:: Work instruction ::
Output the data below line for line, exactly, up to and including the line where "decode 0x6A02#16 = .ok" appears.

:: Working data ::
-- ==== Sys2Proof/Certificates/Slice0/Obligations.lean ====
section
/-! DEFINITION. The statements for the provers. An instruction's statement gives its encoding (R310), the next state of its execute
phase for every state, and its frame. A stack, a key or an address out of range raises the error its rule names. -/

open Sys2Proof Sys2Proof.Machine

/-! ### Decoding -/

/-- Words of 95_test_vectors.md L1.2 and L2.7, decoded as listed there. -/
def Obligations.SpecWordsDecodeAsListed : Prop :=
  decode 0x00E0#16 = .ok .cls ∧ decode 0x00EE#16 = .ok .ret ∧ decode 0x1228#16 = .ok (.jp 0x228#12) ∧
  decode 0x6A02#16 = .ok (.ldl 0xA#4 0x02#8) ∧ decode 0x8123#16 = .ok (.xor 1#4 2#4) ∧
  decode 0x5AB7#16 = .ok (.se 0xA#4 0xB#4) ∧ decode 0x9AB3#16 = .ok (.sne 0xA#4 0xB#4) ∧
  decode 0xE0A1#16 = .ok (.sknp 0#4) ∧ decode 0xF133#16 = .ok (.ldbcd 1#4) ∧
  decode 0x0000#16 = .error (.unknownOpcode 0x0000#16) ∧ decode 0x0123#16 = .error (.unknownOpcode 0x0123#16) ∧
  decode 0x800F#16 = .error (.unknownSubcode 0x8#4 0xF#4) ∧ decode 0xE09F#16 = .error (.unknownOpcode 0xE09F#16) ∧
  decode 0xF000#16 = .error (.unknownOpcode 0xF000#16)

/-- Decode of encode is the identity, as a word and as the two bytes memory holds (R310, R313, R202). -/
def Obligations.DecodeOfEncodeIsIdentity : Prop :=
  ∀ i : Instr, decode (encode i) = .ok i ∧ decodeBytes (highByte (encode i)) (lowByte (encode i)) = .ok i

/-- Encode of decode gives the word back, but for the low nibble that SE and SNE do not examine (R308), which the encoder
writes as 0 (R314). -/
def Obligations.EncodeOfDecodeGivesWordBack : Prop :=
  ∀ (w : Word) (i : Instr), decode w = .ok i →
    encode i = if fieldH w = 0x5#4 ∨ fieldH w = 0x9#4 then w &&& 0xFFF0#16 else w

/-- Every word gives one instruction of the table or one decode error, of the kind and with the info R306 names;
InvalidRegister is never produced (R304, R306, R307, R309, R310). -/
def Obligations.EveryWordDecodesByTheTable : Prop :=
  ∀ w : Word,
    (∀ r ∈ opcodeTable, ∀ q ∈ opcodeTable, r.selects w = true → q.selects w = true → r = q) ∧
    (legalWord w = true → ∃ i r, decode w = .ok i ∧ r ∈ opcodeTable ∧ r.mnemonic = i.mnemonic ∧ r.selects w = true) ∧
    (legalWord w = false → decode w =
      .error (if fieldH w = 0x8#4 then .unknownSubcode 0x8#4 (fieldN w) else .unknownOpcode w)) ∧
    (fieldH w = 0x0#4 → w ≠ 0x00E0#16 → w ≠ 0x00EE#16 → decode w = .error (.unknownOpcode w)) ∧
    (∀ v n, decode w ≠ .error (.invalidRegister v n))

/-! ### Register file and ALU -/

/-- LDL and ADDL (R700, R701). -/
def Obligations.LiteralLoadAndWrappingAdd : Prop :=
  DecodesAs 0x6000#16 0xF000#16 (fun w => .ldl (fieldX w) (fieldKK w)) ∧
  DecodesAs 0x7000#16 0xF000#16 (fun w => .addl (fieldX w) (fieldKK w)) ∧
  ∀ (x : Reg) (kk : Byte) (s : State),
    (∃ t, exec (.ldl x kk) s = .next t ∧ t.reg x = kk ∧ RegsOutside [x] s t ∧ ChangesOnly [.regs] s t) ∧
    (∃ t, exec (.addl x kk) s = .next t ∧ (t.reg x).toNat = ((s.reg x).toNat + kk.toNat) % 256 ∧
      RegsOutside [x] s t ∧ ChangesOnly [.regs] s t)

/-- LD (R710). -/
def Obligations.RegisterCopy : Prop :=
  DecodesAs 0x8000#16 0xF00F#16 (fun w => .ld (fieldX w) (fieldY w)) ∧
  ∀ (x y : Reg) (s : State), ∃ t, exec (.ld x y) s = .next t ∧ t.reg x = s.reg y ∧
    RegsOutside [x] s t ∧ ChangesOnly [.regs] s t

/-- OR, AND and XOR, bit by bit, with the `vf_reset` quirk, whose write of VF lands last (R711 to R714). -/
def Obligations.LogicWithVfReset : Prop :=
  DecodesAs 0x8001#16 0xF00F#16 (fun w => .or (fieldX w) (fieldY w)) ∧
  DecodesAs 0x8002#16 0xF00F#16 (fun w => .and (fieldX w) (fieldY w)) ∧
  DecodesAs 0x8003#16 0xF00F#16 (fun w => .xor (fieldX w) (fieldY w)) ∧
  ∀ (i : Reg → Reg → Instr) (f : Bool → Bool → Bool),
    ((i, f) = (Instr.or, or) ∨ (i, f) = (Instr.and, and) ∨ (i, f) = (Instr.xor, xor)) →
    ∀ (x y : Reg) (s : State), ∃ t, exec (i x y) s = .next t ∧
      (¬ (x = Reg.vf ∧ s.quirks.vfReset = true) →
        ∀ b : Nat, b < 8 → (t.reg x).getLsbD b = f ((s.reg x).getLsbD b) ((s.reg y).getLsbD b)) ∧
      (s.quirks.vfReset = true → t.reg Reg.vf = 0#8 ∧ RegsOutside [x, Reg.vf] s t) ∧
      (s.quirks.vfReset = false → RegsOutside [x] s t) ∧
      ChangesOnly [.regs] s t

/-- ADDC: the exact sum reduced, VF = 1 on carry; with x = F the carry wins (R720). -/
def Obligations.AddWithCarry : Prop :=
  DecodesAs 0x8004#16 0xF00F#16 (fun w => .addc (fieldX w) (fieldY w)) ∧
  ∀ (x y : Reg) (s : State), ∃ t, exec (.addc x y) s = .next t ∧
    (x ≠ Reg.vf → (t.reg x).toNat = ((s.reg x).toNat + (s.reg y).toNat) % 256) ∧
    (t.reg Reg.vf = if (s.reg x).toNat + (s.reg y).toNat > 255 then 1#8 else 0#8) ∧
    RegsOutside [x, Reg.vf] s t ∧ ChangesOnly [.regs] s t

/-- SUBC and SUBN: the exact difference reduced mod 256, VF = 1 on no borrow; with x = F the flag wins (R721, R722). -/
def Obligations.SubtractWithNoBorrow : Prop :=
  DecodesAs 0x8005#16 0xF00F#16 (fun w => .subc (fieldX w) (fieldY w)) ∧
  DecodesAs 0x8007#16 0xF00F#16 (fun w => .subn (fieldX w) (fieldY w)) ∧
  ∀ (x y : Reg) (s : State),
    (∃ t, exec (.subc x y) s = .next t ∧
      (x ≠ Reg.vf → ((t.reg x).toNat : Int) = (((s.reg x).toNat : Int) - (s.reg y).toNat) % 256) ∧
      (t.reg Reg.vf = if (s.reg x).toNat ≥ (s.reg y).toNat then 1#8 else 0#8) ∧
      RegsOutside [x, Reg.vf] s t ∧ ChangesOnly [.regs] s t) ∧
    (∃ t, exec (.subn x y) s = .next t ∧
      (x ≠ Reg.vf → ((t.reg x).toNat : Int) = (((s.reg y).toNat : Int) - (s.reg x).toNat) % 256) ∧
      (t.reg Reg.vf = if (s.reg y).toNat ≥ (s.reg x).toNat then 1#8 else 0#8) ∧
      RegsOutside [x, Reg.vf] s t ∧ ChangesOnly [.regs] s t)

/-- SHRC and SHLC: the source by the `shifting` quirk, the bit shifted out into VF; with x = F the bit wins (R730, R731). -/
def Obligations.ShiftsByOne : Prop :=
  DecodesAs 0x8006#16 0xF00F#16 (fun w => .shrc (fieldX w) (fieldY w)) ∧
  DecodesAs 0x800E#16 0xF00F#16 (fun w => .shlc (fieldX w) (fieldY w)) ∧
  ∀ (x y : Reg) (s : State) (src : Nat),
    (src = if s.quirks.shifting = true then (s.reg x).toNat else (s.reg y).toNat) →
    (∃ t, exec (.shrc x y) s = .next t ∧ (x ≠ Reg.vf → (t.reg x).toNat = src / 2) ∧
      (t.reg Reg.vf).toNat = src % 2 ∧ RegsOutside [x, Reg.vf] s t ∧ ChangesOnly [.regs] s t) ∧
    (∃ t, exec (.shlc x y) s = .next t ∧ (x ≠ Reg.vf → (t.reg x).toNat = src * 2 % 256) ∧
      (t.reg Reg.vf).toNat = src / 128 ∧ RegsOutside [x, Reg.vf] s t ∧ ChangesOnly [.regs] s t)

/-- RND: the step's random byte under the mask, whatever the byte is (R740). -/
def Obligations.RandomByteUnderMask : Prop :=
  DecodesAs 0xC000#16 0xF000#16 (fun w => .rnd (fieldX w) (fieldKK w)) ∧
  ∀ (x : Reg) (kk : Byte) (s : State), ∃ t, exec (.rnd x kk) s = .next t ∧
    (∀ b : Nat, b < 8 → (t.reg x).getLsbD b = (s.latch.randByte.getLsbD b && kk.getLsbD b)) ∧
    RegsOutside [x] s t ∧ ChangesOnly [.regs] s t

/-! ### Skips -/

/-- SEQ, SNELIT, SE and SNE: a taken skip adds 2 to pc (R600 to R603). -/
def Obligations.EqualitySkips : Prop :=
  DecodesAs 0x3000#16 0xF000#16 (fun w => .seq (fieldX w) (fieldKK w)) ∧
  DecodesAs 0x4000#16 0xF000#16 (fun w => .snelit (fieldX w) (fieldKK w)) ∧
  DecodesAs 0x5000#16 0xF000#16 (fun w => .se (fieldX w) (fieldY w)) ∧
  DecodesAs 0x9000#16 0xF000#16 (fun w => .sne (fieldX w) (fieldY w)) ∧
  ∀ (x y : Reg) (kk : Byte) (s : State),
    (∃ t, exec (.seq x kk) s = .next t ∧ t.pc = (if s.reg x = kk then s.pc + 2#16 else s.pc) ∧
      ChangesOnly [.pc] s t) ∧
    (∃ t, exec (.snelit x kk) s = .next t ∧ t.pc = (if s.reg x = kk then s.pc else s.pc + 2#16) ∧
      ChangesOnly [.pc] s t) ∧
    (∃ t, exec (.se x y) s = .next t ∧ t.pc = (if s.reg x = s.reg y then s.pc + 2#16 else s.pc) ∧
      ChangesOnly [.pc] s t) ∧
    (∃ t, exec (.sne x y) s = .next t ∧ t.pc = (if s.reg x = s.reg y then s.pc else s.pc + 2#16) ∧
      ChangesOnly [.pc] s t)

/-- SKP and SKNP: the key numbered by Vx, InvalidKey above 0xF (R610, R611). -/
def Obligations.KeySkips : Prop :=
  DecodesAs 0xE09E#16 0xF0FF#16 (fun w => .skp (fieldX w)) ∧
  DecodesAs 0xE0A1#16 0xF0FF#16 (fun w => .sknp (fieldX w)) ∧
  ∀ (x : Reg) (s : State),
    (∀ h : (s.reg x).toNat < 16,
      (∃ t, exec (.skp x) s = .next t ∧
        t.pc = (if s.keys[(s.reg x).toNat] = true then s.pc + 2#16 else s.pc) ∧ ChangesOnly [.pc] s t) ∧
      (∃ t, exec (.sknp x) s = .next t ∧
        t.pc = (if s.keys[(s.reg x).toNat] = true then s.pc else s.pc + 2#16) ∧ ChangesOnly [.pc] s t)) ∧
    (0xF < (s.reg x).toNat → Raises (exec (.skp x) s) (.invalidKey (s.reg x)) s ∧
      Raises (exec (.sknp x) s) (.invalidKey (s.reg x)) s)

/-! ### Control transfer -/

/-- RET: pc <- stack[SP - 1], the entry itself kept; StackUnderflow when SP = 0 (R500). -/
def Obligations.ReturnPops : Prop :=
  DecodesAs 0x00EE#16 0xFFFF#16 (fun _ => .ret) ∧
  ∀ s : State,
    (0 < s.sp.val → ∃ t, exec .ret s = .next t ∧ t.sp.val + 1 = s.sp.val ∧
      (∀ h : s.sp.val - 1 < 16, t.pc = s.stack[s.sp.val - 1]) ∧ t.stack = s.stack ∧
      ChangesOnly [.pc, .stack] s t) ∧
    (s.sp.val = 0 → Raises (exec .ret s) .stackUnderflow s)

/-- JP: pc <- nnn; `halted` becomes true exactly on a jump to the instruction's own address, and is never cleared (R501). -/
def Obligations.JumpSetsHaltedOnSelfLoop : Prop :=
  DecodesAs 0x1000#16 0xF000#16 (fun w => .jp (fieldNNN w)) ∧
  ∀ (nnn : Addr) (s : State), ∃ t, exec (.jp nnn) s = .next t ∧ t.pc.toNat = nnn.toNat ∧
    (nnn.toNat = s.latch.pcInstr.toNat → t.halted = true) ∧
    (nnn.toNat ≠ s.latch.pcInstr.toNat → t.halted = s.halted) ∧ ChangesOnly [.pc, .halted] s t

/-- CALL: the address after the CALL is pushed; StackOverflow when SP = 16 (R502). -/
def Obligations.CallPushes : Prop :=
  DecodesAs 0x2000#16 0xF000#16 (fun w => .call (fieldNNN w)) ∧
  ∀ (nnn : Addr) (s : State),
    (s.sp.val < 16 → ∃ t, exec (.call nnn) s = .next t ∧ t.sp.val = s.sp.val + 1 ∧ t.pc.toNat = nnn.toNat ∧
      (∀ k : Fin 16, t.stack[k.val] = if k.val = s.sp.val then s.pc else s.stack[k.val]) ∧
      ChangesOnly [.pc, .stack] s t) ∧
    (s.sp.val = 16 → Raises (exec (.call nnn) s) .stackOverflow s)

/-- JPL: pc <- V0 + nnn, not masked to 12 bits; `halted` is never set (R503). -/
def Obligations.IndexedJump : Prop :=
  DecodesAs 0xB000#16 0xF000#16 (fun w => .jpl (fieldNNN w)) ∧
  ∀ (nnn : Addr) (s : State), ∃ t, exec (.jpl nnn) s = .next t ∧
    t.pc.toNat = (s.reg 0#4).toNat + nnn.toNat ∧ ChangesOnly [.pc] s t

/-- A RET run in the state a CALL left comes back to the word after the CALL, with SP as it was (R500, R502). -/
def Obligations.ReturnAfterCallComesBack : Prop :=
  ∀ (nnn : Addr) (s : State), s.sp.val < 16 → ∃ t u, exec (.call nnn) s = .next t ∧ exec .ret t = .next u ∧
    u.pc = s.pc ∧ u.sp = s.sp ∧ (∀ k : Fin 16, k.val < s.sp.val → u.stack[k.val] = s.stack[k.val]) ∧
    ChangesOnly [.stack] s u

/-! ### Index register and memory -/

/-- LDI, ADDI and LDSPR write I masked to 12 bits, and no flag (R800, R801, R802). -/
def Obligations.IndexRegisterWrites : Prop :=
  DecodesAs 0xA000#16 0xF000#16 (fun w => .ldi (fieldNNN w)) ∧
  DecodesAs 0xF01E#16 0xF0FF#16 (fun w => .addi (fieldX w)) ∧
  DecodesAs 0xF029#16 0xF0FF#16 (fun w => .ldspr (fieldX w)) ∧
  ∀ (x : Reg) (nnn : Addr) (s : State),
    (∃ t, exec (.ldi nnn) s = .next t ∧ t.idx = nnn ∧ ChangesOnly [.idx] s t) ∧
    (∃ t, exec (.addi x) s = .next t ∧ t.idx.toNat = (s.idx.toNat + (s.reg x).toNat) % 0x1000 ∧
      ChangesOnly [.idx] s t) ∧
    (∃ t, exec (.ldspr x) s = .next t ∧ t.idx.toNat = (s.reg x).toNat * 5 ∧ ChangesOnly [.idx] s t)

:: Solved problem ::
-- ==== Sys2Proof/Certificates/Slice0/Obligations.lean ====
section
/-! DEFINITION. The statements for the provers. An instruction's statement gives its encoding (R310), the next state of its execute
phase for every state, and its frame. A stack, a key or an address out of range raises the error its rule names. -/

open Sys2Proof Sys2Proof.Machine

/-! ### Decoding -/

/-- Words of 95_test_vectors.md L1.2 and L2.7, decoded as listed there. -/
def Obligations.SpecWordsDecodeAsListed : Prop :=
  decode 0x00E0#16 = .ok .cls ∧ decode 0x00EE#16 = .ok .ret ∧ decode 0x1228#16 = .ok (.jp 0x228#12) ∧
  decode 0x6A02#16 = .ok (.ldl 0xA#4 0x02#8) ∧ decode 0x8123#16 = .ok (.xor 1#4 2#4) ∧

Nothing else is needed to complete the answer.